» Input for this task:
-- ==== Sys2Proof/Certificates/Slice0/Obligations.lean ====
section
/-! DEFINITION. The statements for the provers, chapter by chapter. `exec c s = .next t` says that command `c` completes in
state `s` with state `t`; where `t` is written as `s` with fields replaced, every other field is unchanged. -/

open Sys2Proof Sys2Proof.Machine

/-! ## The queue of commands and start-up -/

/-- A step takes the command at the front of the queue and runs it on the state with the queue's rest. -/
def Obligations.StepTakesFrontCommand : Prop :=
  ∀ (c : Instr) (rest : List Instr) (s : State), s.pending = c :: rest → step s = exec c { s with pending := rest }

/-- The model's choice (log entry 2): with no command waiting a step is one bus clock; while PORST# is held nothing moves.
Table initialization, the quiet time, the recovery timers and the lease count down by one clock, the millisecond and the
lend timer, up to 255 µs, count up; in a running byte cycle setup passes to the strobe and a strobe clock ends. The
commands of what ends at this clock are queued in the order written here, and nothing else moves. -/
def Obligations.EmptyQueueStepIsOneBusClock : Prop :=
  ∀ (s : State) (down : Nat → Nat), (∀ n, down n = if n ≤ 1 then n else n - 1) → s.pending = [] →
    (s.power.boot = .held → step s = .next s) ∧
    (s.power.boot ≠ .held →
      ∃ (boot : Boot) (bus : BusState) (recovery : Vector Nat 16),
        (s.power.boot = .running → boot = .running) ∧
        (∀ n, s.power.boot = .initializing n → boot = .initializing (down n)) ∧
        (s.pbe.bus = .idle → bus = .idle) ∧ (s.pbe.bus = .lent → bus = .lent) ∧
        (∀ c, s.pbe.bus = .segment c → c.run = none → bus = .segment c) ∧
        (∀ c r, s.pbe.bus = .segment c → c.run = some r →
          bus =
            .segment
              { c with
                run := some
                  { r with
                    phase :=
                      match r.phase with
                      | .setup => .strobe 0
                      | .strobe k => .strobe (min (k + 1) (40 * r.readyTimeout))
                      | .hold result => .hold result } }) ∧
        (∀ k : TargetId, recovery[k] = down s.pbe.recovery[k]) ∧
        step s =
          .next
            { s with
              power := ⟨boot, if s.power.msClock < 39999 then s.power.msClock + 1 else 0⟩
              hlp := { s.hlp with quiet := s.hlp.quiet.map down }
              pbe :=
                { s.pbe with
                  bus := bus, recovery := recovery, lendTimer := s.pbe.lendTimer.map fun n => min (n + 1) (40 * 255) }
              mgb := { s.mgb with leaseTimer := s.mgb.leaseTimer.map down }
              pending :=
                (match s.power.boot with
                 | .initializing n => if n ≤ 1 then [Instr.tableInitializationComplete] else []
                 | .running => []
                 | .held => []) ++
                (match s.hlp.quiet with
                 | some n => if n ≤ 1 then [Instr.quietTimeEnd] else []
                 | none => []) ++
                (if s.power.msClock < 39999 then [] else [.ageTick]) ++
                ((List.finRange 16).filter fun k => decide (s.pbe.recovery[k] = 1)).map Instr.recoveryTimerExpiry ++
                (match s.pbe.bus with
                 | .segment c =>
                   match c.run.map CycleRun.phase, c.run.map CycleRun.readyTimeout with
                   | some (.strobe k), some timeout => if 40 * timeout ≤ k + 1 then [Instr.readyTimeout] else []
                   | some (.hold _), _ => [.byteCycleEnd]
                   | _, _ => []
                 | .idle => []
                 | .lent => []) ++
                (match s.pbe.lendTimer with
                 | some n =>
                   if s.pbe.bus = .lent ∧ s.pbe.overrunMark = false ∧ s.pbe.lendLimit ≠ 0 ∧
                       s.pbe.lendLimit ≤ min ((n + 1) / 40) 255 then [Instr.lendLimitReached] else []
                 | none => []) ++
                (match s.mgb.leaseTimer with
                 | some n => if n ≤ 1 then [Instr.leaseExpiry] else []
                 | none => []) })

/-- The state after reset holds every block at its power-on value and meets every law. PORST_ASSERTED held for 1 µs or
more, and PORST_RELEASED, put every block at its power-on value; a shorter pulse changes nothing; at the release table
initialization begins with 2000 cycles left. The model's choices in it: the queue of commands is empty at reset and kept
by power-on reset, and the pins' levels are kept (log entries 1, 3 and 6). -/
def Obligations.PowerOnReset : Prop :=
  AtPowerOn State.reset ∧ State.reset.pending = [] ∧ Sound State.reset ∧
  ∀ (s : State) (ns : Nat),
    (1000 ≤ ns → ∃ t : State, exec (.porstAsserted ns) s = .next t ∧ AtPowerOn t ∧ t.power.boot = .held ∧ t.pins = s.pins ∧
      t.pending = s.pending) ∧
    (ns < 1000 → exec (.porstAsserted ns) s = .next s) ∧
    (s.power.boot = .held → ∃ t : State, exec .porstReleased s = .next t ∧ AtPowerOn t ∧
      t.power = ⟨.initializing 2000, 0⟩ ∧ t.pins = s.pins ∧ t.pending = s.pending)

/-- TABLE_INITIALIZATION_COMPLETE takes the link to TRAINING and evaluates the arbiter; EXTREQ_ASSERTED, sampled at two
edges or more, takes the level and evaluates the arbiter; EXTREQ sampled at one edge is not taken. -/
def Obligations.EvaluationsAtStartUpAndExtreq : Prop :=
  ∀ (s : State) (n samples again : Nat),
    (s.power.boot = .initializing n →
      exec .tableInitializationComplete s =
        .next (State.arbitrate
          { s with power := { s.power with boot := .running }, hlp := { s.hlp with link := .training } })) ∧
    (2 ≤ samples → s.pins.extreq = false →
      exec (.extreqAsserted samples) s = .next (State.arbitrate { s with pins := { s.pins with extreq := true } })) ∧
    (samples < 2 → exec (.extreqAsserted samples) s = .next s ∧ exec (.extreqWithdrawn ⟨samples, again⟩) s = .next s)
...
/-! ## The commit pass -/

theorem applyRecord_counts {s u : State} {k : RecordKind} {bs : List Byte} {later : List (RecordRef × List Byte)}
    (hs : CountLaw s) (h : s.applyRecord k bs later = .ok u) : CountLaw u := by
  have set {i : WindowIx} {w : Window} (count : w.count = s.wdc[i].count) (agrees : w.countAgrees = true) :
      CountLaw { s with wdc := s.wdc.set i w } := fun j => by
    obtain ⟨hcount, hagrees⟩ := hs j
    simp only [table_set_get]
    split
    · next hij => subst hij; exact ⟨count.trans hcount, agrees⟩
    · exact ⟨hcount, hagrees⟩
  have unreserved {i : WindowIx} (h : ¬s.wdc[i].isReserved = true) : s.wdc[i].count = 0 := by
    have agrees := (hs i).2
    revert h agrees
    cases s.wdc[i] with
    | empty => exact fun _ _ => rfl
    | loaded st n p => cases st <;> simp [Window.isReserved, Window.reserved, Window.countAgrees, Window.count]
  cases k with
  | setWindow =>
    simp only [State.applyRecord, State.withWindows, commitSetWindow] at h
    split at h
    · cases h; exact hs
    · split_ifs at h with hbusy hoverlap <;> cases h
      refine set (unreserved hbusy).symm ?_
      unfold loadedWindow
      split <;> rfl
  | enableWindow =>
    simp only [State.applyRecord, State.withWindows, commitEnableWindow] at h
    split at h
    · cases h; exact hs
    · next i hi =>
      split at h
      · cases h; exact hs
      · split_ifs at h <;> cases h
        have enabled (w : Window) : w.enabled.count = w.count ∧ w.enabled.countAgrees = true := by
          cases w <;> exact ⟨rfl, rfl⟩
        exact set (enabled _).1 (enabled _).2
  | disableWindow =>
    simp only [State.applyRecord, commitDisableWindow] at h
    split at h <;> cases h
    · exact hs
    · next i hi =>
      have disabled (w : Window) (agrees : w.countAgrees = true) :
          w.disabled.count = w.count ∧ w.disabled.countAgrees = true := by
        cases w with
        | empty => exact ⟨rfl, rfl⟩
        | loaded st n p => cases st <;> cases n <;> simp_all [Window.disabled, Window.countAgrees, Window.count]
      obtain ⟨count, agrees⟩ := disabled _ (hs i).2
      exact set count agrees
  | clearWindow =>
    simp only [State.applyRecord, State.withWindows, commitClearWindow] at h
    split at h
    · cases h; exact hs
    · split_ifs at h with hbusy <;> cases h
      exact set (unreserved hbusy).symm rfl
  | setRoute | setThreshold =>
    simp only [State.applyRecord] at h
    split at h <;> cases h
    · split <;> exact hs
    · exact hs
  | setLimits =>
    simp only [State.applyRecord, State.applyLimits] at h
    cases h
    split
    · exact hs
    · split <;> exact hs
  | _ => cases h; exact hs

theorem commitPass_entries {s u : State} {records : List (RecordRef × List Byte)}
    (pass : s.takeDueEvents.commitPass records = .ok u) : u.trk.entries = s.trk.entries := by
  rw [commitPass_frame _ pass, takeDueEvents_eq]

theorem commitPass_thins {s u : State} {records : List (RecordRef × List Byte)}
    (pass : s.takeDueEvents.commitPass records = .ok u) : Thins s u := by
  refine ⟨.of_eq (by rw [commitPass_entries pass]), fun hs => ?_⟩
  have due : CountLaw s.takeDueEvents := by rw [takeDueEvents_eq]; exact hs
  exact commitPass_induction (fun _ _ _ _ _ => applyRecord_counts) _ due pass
--
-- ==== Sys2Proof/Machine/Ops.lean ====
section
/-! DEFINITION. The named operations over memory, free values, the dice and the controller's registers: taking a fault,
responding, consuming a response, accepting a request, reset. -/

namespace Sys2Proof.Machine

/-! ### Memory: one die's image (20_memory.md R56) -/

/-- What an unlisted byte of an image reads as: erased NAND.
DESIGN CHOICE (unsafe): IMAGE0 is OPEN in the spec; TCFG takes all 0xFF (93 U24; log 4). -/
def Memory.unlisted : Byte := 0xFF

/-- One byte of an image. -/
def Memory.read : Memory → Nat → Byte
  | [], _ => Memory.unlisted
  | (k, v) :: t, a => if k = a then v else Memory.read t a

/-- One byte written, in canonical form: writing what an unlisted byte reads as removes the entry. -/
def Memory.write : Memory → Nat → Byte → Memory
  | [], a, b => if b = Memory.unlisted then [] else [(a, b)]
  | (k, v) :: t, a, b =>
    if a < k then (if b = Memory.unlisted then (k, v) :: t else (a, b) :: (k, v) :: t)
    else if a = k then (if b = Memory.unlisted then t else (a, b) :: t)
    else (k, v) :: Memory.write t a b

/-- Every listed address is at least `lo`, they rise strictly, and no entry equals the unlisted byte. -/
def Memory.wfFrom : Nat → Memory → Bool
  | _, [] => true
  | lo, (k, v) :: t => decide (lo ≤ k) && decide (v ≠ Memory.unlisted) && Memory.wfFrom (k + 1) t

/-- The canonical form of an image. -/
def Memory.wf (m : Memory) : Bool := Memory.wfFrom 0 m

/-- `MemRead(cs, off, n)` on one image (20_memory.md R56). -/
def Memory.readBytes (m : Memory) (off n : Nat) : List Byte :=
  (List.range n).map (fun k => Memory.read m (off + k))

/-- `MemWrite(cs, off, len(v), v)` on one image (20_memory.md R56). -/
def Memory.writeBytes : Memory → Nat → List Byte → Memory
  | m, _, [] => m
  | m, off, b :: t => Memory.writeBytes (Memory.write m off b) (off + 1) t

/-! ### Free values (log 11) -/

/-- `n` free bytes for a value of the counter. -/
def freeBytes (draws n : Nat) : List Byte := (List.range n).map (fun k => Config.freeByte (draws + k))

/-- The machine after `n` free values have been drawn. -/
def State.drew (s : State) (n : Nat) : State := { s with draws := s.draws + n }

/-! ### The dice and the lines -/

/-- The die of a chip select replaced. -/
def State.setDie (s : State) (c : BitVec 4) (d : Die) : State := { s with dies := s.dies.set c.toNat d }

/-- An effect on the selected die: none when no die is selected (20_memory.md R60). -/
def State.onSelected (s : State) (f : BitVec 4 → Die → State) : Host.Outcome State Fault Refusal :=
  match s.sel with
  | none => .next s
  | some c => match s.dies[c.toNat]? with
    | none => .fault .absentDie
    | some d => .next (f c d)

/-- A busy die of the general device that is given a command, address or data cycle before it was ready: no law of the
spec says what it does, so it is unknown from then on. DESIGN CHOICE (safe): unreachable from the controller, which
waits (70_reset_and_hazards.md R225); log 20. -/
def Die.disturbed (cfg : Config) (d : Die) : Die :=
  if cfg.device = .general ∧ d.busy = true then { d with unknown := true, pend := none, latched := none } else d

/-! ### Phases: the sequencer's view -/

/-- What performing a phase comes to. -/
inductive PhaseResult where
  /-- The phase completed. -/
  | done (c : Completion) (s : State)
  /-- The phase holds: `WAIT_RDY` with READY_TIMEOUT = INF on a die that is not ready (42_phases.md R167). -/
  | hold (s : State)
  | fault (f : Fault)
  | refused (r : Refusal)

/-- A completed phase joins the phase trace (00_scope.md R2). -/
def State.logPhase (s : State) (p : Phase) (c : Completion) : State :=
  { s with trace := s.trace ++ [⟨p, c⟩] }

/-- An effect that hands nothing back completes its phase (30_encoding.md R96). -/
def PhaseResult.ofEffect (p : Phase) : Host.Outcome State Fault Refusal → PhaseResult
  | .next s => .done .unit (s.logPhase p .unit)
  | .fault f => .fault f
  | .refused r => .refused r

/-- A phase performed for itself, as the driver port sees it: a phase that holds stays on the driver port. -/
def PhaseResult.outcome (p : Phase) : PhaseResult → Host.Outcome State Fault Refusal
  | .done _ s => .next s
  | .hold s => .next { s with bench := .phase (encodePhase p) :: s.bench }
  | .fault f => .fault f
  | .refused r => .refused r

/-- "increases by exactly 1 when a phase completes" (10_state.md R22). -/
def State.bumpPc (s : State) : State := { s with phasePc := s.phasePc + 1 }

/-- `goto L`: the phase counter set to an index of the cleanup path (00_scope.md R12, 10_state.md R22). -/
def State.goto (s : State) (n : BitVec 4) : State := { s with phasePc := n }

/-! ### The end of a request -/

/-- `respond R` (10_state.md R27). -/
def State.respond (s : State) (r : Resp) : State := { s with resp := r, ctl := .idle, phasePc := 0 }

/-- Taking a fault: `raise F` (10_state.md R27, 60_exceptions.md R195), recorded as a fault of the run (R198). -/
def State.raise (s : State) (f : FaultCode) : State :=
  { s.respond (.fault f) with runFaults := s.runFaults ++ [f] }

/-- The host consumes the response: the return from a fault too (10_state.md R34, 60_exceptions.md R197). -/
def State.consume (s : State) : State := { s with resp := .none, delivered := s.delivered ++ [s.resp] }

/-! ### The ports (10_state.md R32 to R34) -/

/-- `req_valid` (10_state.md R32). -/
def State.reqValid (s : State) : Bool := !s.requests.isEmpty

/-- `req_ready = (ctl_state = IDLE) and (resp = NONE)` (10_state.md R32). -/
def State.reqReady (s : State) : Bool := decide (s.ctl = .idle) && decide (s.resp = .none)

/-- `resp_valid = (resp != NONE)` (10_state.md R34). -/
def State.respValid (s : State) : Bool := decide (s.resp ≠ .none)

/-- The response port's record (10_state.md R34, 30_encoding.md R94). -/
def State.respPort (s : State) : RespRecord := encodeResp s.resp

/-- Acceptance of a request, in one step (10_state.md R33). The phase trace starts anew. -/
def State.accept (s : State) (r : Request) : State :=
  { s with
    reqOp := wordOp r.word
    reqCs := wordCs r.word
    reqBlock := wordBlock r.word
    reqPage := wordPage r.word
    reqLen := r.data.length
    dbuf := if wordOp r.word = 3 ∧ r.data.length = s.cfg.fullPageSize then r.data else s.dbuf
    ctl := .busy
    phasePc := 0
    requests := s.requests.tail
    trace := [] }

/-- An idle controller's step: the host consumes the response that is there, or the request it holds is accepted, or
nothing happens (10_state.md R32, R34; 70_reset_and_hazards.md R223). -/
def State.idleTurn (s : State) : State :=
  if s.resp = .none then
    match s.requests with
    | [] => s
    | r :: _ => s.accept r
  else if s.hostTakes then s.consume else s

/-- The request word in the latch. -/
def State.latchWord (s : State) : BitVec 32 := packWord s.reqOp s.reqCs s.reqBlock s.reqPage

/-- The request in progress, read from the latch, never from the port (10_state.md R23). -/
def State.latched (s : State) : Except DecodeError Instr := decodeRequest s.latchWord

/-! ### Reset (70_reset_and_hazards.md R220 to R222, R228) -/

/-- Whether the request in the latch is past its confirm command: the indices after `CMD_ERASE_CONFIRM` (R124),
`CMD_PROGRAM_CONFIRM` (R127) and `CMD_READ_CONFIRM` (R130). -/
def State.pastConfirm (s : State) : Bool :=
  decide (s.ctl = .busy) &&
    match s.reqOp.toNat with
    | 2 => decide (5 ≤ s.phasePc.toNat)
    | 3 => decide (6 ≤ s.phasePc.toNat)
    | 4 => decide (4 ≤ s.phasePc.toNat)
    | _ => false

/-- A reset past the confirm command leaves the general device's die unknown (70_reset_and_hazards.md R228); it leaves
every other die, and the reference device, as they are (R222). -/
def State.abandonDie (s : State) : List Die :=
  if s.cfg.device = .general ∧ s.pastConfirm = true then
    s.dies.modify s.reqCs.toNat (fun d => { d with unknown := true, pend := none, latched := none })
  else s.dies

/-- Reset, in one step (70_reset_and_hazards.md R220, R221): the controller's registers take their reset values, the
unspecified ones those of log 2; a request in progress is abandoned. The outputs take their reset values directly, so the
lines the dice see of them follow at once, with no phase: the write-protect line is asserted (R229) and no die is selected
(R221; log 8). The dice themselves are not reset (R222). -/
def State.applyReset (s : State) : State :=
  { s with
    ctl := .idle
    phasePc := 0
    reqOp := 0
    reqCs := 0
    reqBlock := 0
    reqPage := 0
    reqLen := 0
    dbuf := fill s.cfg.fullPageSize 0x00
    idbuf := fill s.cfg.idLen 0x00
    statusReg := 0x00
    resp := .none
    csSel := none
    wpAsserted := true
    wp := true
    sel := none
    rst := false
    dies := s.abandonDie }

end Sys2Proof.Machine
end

» Exercise aim: Would you copy out every line in the records that includes the string "wordOp"?

» Written response:
    reqOp := wordOp r.word
    dbuf := if wordOp r.word = 3 ∧ r.data.length = s.cfg.fullPageSize then r.data else s.dbuf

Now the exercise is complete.